> Work task
Using the material that follows, output exactly the lines from the one containing "e : Act Unit)" through the one containing "that is. -/", with both ends kept.

> Input data
/-- The stacks of HBM that hold a line of the image of a save (R413, R174). -/
def State.imageStacks (s : State) (ctx : Nat) (sv : Saving) : List Nat :=
  ((List.range (ceilDiv (imageLen (s.snapshot ctx).chunks) 64)).filterMap fun i =>
    let a := (va sv.image + 64 * i) % 2 ^ 56
    match s.pageOf a with
    | some t =>
      let k := t.key 0 a
      if leafTier t.leaf = 0 then some (2 * (k / Config.hbmDieBytes) + Config.hbmStack (k / 64) % 2) else none
    | none => none).dedup

/-- Whether the save of a context pauses for a retraining of a stack that it streams to (R413). -/
def State.savePauses (s : State) (ctx : Nat) (sv : Saving) : Bool :=
  !s.training.isEmpty && (s.imageStacks ctx sv).any fun n => s.training.contains n

/-- Step 5 of a pre-emption (R407 to R409): the image's stores are checked, it is written, and the context is resident no
longer. -/
def State.completeSave (s : State) (core ctx : Nat) (sv : Saving) : Except Stop State := do
  let s := s.settle ctx
  let snap := s.snapshot ctx
  let s ← s.checkImage core (va sv.image) snap.chunks
  let s ← s.writeImage core (va sv.image) snap
  let s := { s with snaps := s.snaps.filter (fun (x : Snap) => x.ctx ≠ ctx) ++ [snap] }
  let s := s.vacate snap.caravans
  let s := s.modCtx ctx fun c => { c with resident := false, saving := none }
  return s.deadline ctx sv

/-- CTX.SAVE begins (R407, R409): where the image's stores are possible, or wait for a page, the context stops. -/
def Act.beginSave (x : Nat) (sv : Saving) : Act Unit := do
  let s ← get
  let t := s.stopCtx x sv
  match t.checkImage (coreOf s.cur) (va sv.image) (t.snapshot x).chunks with
  | .ok _ => Act.mod fun _ => t
  | .error e => match e.last with
    | .park _ => Act.mod fun _ => e.apply t
    | _ => Act.mod fun s => e.apply s

/-- CTX.SAVE (R401, R407, R409): the context stops, then its engines; when the image's stores are possible it is written. A page
fault parks the executing slot, and the context stays stopped. -/
def execCtxSave (rs1 rs2 : Reg) (s : State) :=
  runSlot (do
    Act.privileged (.ctxSave rs1 rs2)
    Act.manager (.ctxSave rs1 rs2)
    let x := (← Act.x rs1).toNat
    let p ← Act.x rs2
    let s ← get
    let me := s.ctxOf s.cur
    let c := s.ctx x
    if decide (63 < x) || !c.resident || decide (x = me) || va p % 4096 ≠ 0 then Act.refuse (.ctxSave rs1 rs2)
    let sv : Saving := c.saving.getD { start := s.now, deadline := 0, exec := me, image := p, slice := false }
    if sv.slice || s.midInstruction x then Act.wait
    if c.saving.isNone then Act.beginSave x sv
    else if !s.enginesStopped x || s.savePauses x sv then Act.wait
    else match s.completeSave (coreOf s.cur) x { sv with image := p } with
      | .ok t =>
        Act.mod fun _ => t
        Act.next
      | .error e => match e.last with
        | .park _ | .wait => Act.mod fun s => e.apply s
        | _ => Act.mod fun s => e.apply (s.unstopCtx x)) s

/-! ### Restoring -/

/-- A command's ages go on where they stood (R266, R407); one that had started is a paused candidate (R290). -/
def Cmd.later (d : Nat) (c : Cmd) : Cmd :=
  { c with accepted := c.accepted + d, oldest := c.oldest + d, paused := c.started, retries := smap (fun _ t => t + d) c.retries }

/-- A core as it is restored: the saved state, with what belongs to the core itself. -/
def Core.restore (d : Nat) (old saved : Core) : Core :=
  { saved with
    fid := old.fid, l1 := old.l1, nt := old.nt, fenced := old.fenced, corrected := old.corrected, upsets := old.upsets
    queues := smap (fun _ cs => cs.map (Cmd.later d)) saved.queues
    remotes := smap (fun _ cs => cs.map (Cmd.later d)) saved.remotes
    running := smap (fun _ cs => cs.map (Cmd.later d)) saved.running }

/-- A lane as it is restored (R165): what was delivered is fetched again. -/
def Lane.restore (d : Nat) (l : Lane) : Lane :=
  { l with opened := l.opened + d, stream := smap (fun _ x => { x with word := none }) l.stream }

/-- The messages that arrived while a context was away stand in its spill areas (R207). -/
def State.bringBack (s : State) (ctx : Nat) : State :=
  ((s.ctx ctx).away.foldl (fun s e => s.modCore (e.1 / 8) fun k =>
    { k with spill := sset k.spill (e.1 % 8) (sget [] k.spill (e.1 % 8) ++ e.2) }) s).modCtx ctx fun c => { c with away := [] }

/-- The state of a saved context installed on its caravans (R165, R410): each slot's first instruction follows a
package-scope acquire, its convoys are as they were, its engines resume, and a caravan stays fused while it serves a fused launch
(R227). What the sequencer holds of the context went on while it was away: its signals, launches and stage map are those of now
(log 53). The time that it was away counts for the limit of a gang that waits (R287, DESIGN CHOICE, log 53). -/
def State.install (s : State) (n : Snap) : State :=
  let d := fun (die : Nat) => s.cycles die - dieCycles n.at_ n.lost die
  let s := s.flushCars ((n.cars.filter (·.2.fused)).map (·.1))
  let s := n.slots.foldl (fun s e => s.setSlot e.1 { e.2 with fresh := e.2.running, wait := .none }) s
  let s := n.cores.foldl (fun s e => s.modCore e.1 fun k => k.restore (d (dieOf e.1)) e.2) s
  let s := n.cars.foldl (fun s e => s.modCar e.1 fun _ => { e.2 with ic := [], lanes := smap (fun _ l => l.restore (d (dieOf (8 * e.1)))) e.2.lanes }) s
  let s := (coresOf n.caravans).foldl (fun s c => s.acquire c .package) s
  let s := n.bulks.foldl (fun s e => { s with bulks := sset s.bulks e.1 (s.bulk e.1 ++ e.2.map (Cmd.later (d (e.1 / 4)))) }) s
  let again := fun (f : FaultRec) => { f with stalled := none }
  let s := { s with ruleRuns := s.ruleRuns ++ n.runs, gangs := s.gangs ++ n.gangs, faults := s.faults ++ n.faults.map again,
                    snaps := s.snaps.filter fun x => x.ctx ≠ n.ctx }
  let s := (s.modCtx n.ctx fun c =>
    { c with resident := true, caravans := n.caravans, counter := c.counter + 1,
             slice := c.slice.map fun t => { t with start := s.now, waits := false } }).bringBack n.ctx
  n.caravans.foldl (fun s v => s.unfuse n.ctx v) s

/-- Whether a header is malformed for a context (R408, R410). -/
def headerMalformed (h : List Word) (ctx : Nat) : Bool :=
  h.getD 0 0 ≠ 1 || h.getD 1 0 ≠ wordOfNat ctx || wbits (h.getD 3 0) 63 24 ≠ 0 || wbits (h.getD 3 0) 23 0 = 0
  || (h.drop 4).any (· ≠ 0)

/-- The restore of a context from the image at an address, read with a core's rights (R410): the status and the state. -/
def State.restoreImage (s : State) (core ctx a : Nat) : Except Stop (Nat × State) := do
  if (s.ctx ctx).failed then return (5, s)
  if a % 4096 ≠ 0 then return (4, s)
  let (hs, s1) ← s.readPieces core a 256
  let h := wordsOf 32 hs
  if headerMalformed h ctx then return (4, s1)
  if h.getD 2 0 ≠ wordOfNat (s1.ctx ctx).counter then return (1, s1)
  let failed := s1.modCtx ctx fun c => { c with failed := true }
  match s1.snaps.find? fun n => n.ctx == ctx && n.counter == (s1.ctx ctx).counter with
  | none => return (2, failed)
  | some n =>
    if n.caravans.any fun v => ((s1.car v).ctx).isSome then return (3, s1)
    let (ok, s2) ← (s1.imageIntact core a ctx n.counter (wbits (h.getD 3 0) 23 0) hs).mapError (Stop.afterAll (pieceWalks a 256))
    if ok then return (0, s2.install n) else return (2, s2.modCtx ctx fun c => { c with failed := true })

/-- CTX.REST (R401, R410). -/
def execCtxRest (rd rs1 rs2 : Reg) (s : State) :=
  runSlot (do
    Act.privileged (.ctxRest rd rs1 rs2)
    Act.manager (.ctxRest rd rs1 rs2)
    let x := (← Act.x rs1).toNat
    let a := va (← Act.x rs2)
    if 63 < x then Act.refuse (.ctxRest rd rs1 rs2)
    let s ← get
    match s.restoreImage (coreOf s.cur) x a with
    | .error e => (fun _ => .error e : Act Unit)
    | .ok (st, t) =>
      Act.mod fun _ => t
      Act.setX rd (wordOfNat st)
      Act.next) s

/-! ### Time slices -/

/-- TSLICE (R401, R411). -/
def execTslice (rs1 rs2 : Reg) (s : State) :=
  runSlot (do
    Act.privileged (.tslice rs1 rs2)
    Act.manager (.tslice rs1 rs2)
    let x := (← Act.x rs1).toNat
    let a := va (← Act.x rs2)
    if 63 < x then Act.refuse (.tslice rs1 rs2)
    if a % 64 ≠ 0 then Act.trap 4 (wordOfNat a)
    let before ← get
    let d := wordsOf 8 (← Act.loadRecord a 64)
    let d0 := d.getD 0 0
    if wbits d0 63 55 ≠ 0 || (d.drop 3).any (· ≠ 0) then Act.kept before a 64 (Act.refuse (.tslice rs1 rs2))
    let s ← get
    let sl : Slice :=
      { length := wbits d0 31 0, waits := false, start := s.now, deadline := wbits d0 47 32, image := d.getD 1 0, simage := d.getD 2 0,
        sv := wbit d0 54, succ := wbits d0 53 48, exec := s.ctxOf s.cur, plb := coreOf s.cur }
    Act.mod fun s => s.modCtx x fun c => { c with slice := if sl.length = 0 then none else some sl }
    Act.next) s

/-- The restore of a context by the device, which reads the image with the PLB that the core of a slice had (R410, R411): the core
keeps its own, unless the context is installed there. -/
def State.restoreBy (s : State) (core ctx a : Nat) (plb : Sparse Word) : Except Stop (Nat × State) := do
  let (st, t) ← (s.modCore core fun k => { k with plb }).restoreImage core ctx a
  return (st, if (t.core core).ctx == (s.core core).ctx then t.modCore core fun k => { k with plb := (s.core core).plb } else t)
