-- ==== Sys2Proof/Safety.lean ====
section
/-!
DEFINITION. What a safe state is: the invariants that every step of the machine keeps. The physical memory stays in its
canonical form, so that equal memories are equal data; and no slot but the steward core's is ever in M-mode (R393).
-/

namespace Sys2Proof.Machine

/-- The memory of the package is in its canonical form: addresses strictly rising, no entry equal to what an unlisted byte
reads as (log 2). -/
def State.MemInv (s : State) : Prop := Memory.wf s.mem = true

/-- M-mode exists only on the steward core (R393): no other slot is in it, and no saved image holds one that is. -/
def State.ModeInv (s : State) : Prop :=
  (∀ k, k ≠ stewardSlot → (s.slot k).priv ≠ .m) ∧
  ∀ n ∈ s.snaps, ∀ e ∈ n.slots, e.1 ≠ stewardSlot → e.2.priv ≠ .m

/-- A state is safe where both hold. -/
def State.Safe (s : State) : Prop := s.MemInv ∧ s.ModeInv

end Sys2Proof.Machine
end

> Answer section
    | .error e => (fun _ => .error e : Act Unit)
    | .ok (st, t) =>
      Act.mod fun _ => t
      Act.setX rd (wordOfNat st)
      Act.next) s

/-! ### Time slices -/

/-- TSLICE (R401, R411). -/
def execTslice (rs1 rs2 : Reg) (s : State) :=
  runSlot (do
    Act.privileged (.tslice rs1 rs2)
    Act.manager (.tslice rs1 rs2)
    let x := (← Act.x rs1).toNat
    let a := va (← Act.x rs2)
    if 63 < x then Act.refuse (.tslice rs1 rs2)
    if a % 64 ≠ 0 then Act.trap 4 (wordOfNat a)
    let before ← get
    let d := wordsOf 8 (← Act.loadRecord a 64)
    let d0 := d.getD 0 0
    if wbits d0 63 55 ≠ 0 || (d.drop 3).any (· ≠ 0) then Act.kept before a 64 (Act.refuse (.tslice rs1 rs2))
    let s ← get
    let sl : Slice :=
      { length := wbits d0 31 0, waits := false, start := s.now, deadline := wbits d0 47 32, image := d.getD 1 0, simage := d.getD 2 0,
        sv := wbit d0 54, succ := wbits d0 53 48, exec := s.ctxOf s.cur, plb := coreOf s.cur }
    Act.mod fun s => s.modCtx x fun c => { c with slice := if sl.length = 0 then none else some sl }
    Act.next) s

/-- The restore of a context by the device, which reads the image with the PLB that the core of a slice had (R410, R411): the core
keeps its own, unless the context is installed there. -/
def State.restoreBy (s : State) (core ctx a : Nat) (plb : Sparse Word) : Except Stop (Nat × State) := do
  let (st, t) ← (s.modCore core fun k => { k with plb }).restoreImage core ctx a
  return (st, if (t.core core).ctx == (s.core core).ctx then t.modCore core fun k => { k with plb := (s.core core).plb } else t)
-- ==== Sys2Proof/Safety.lean ====
section
/-!
DEFINITION. What a safe state is: the invariants that every step of the machine keeps. The physical memory stays in its
canonical form, so that equal memories are equal data; and no slot but the steward core's is ever in M-mode (R393).
-/

namespace Sys2Proof.Machine

/-- The memory of the package is in its canonical form: addresses strictly rising, no entry equal to what an unlisted byte
reads as (log 2). -/
def State.MemInv (s : State) : Prop := Memory.wf s.mem = true

/-- M-mode exists only on the steward core (R393): no other slot is in it, and no saved image holds one that is. -/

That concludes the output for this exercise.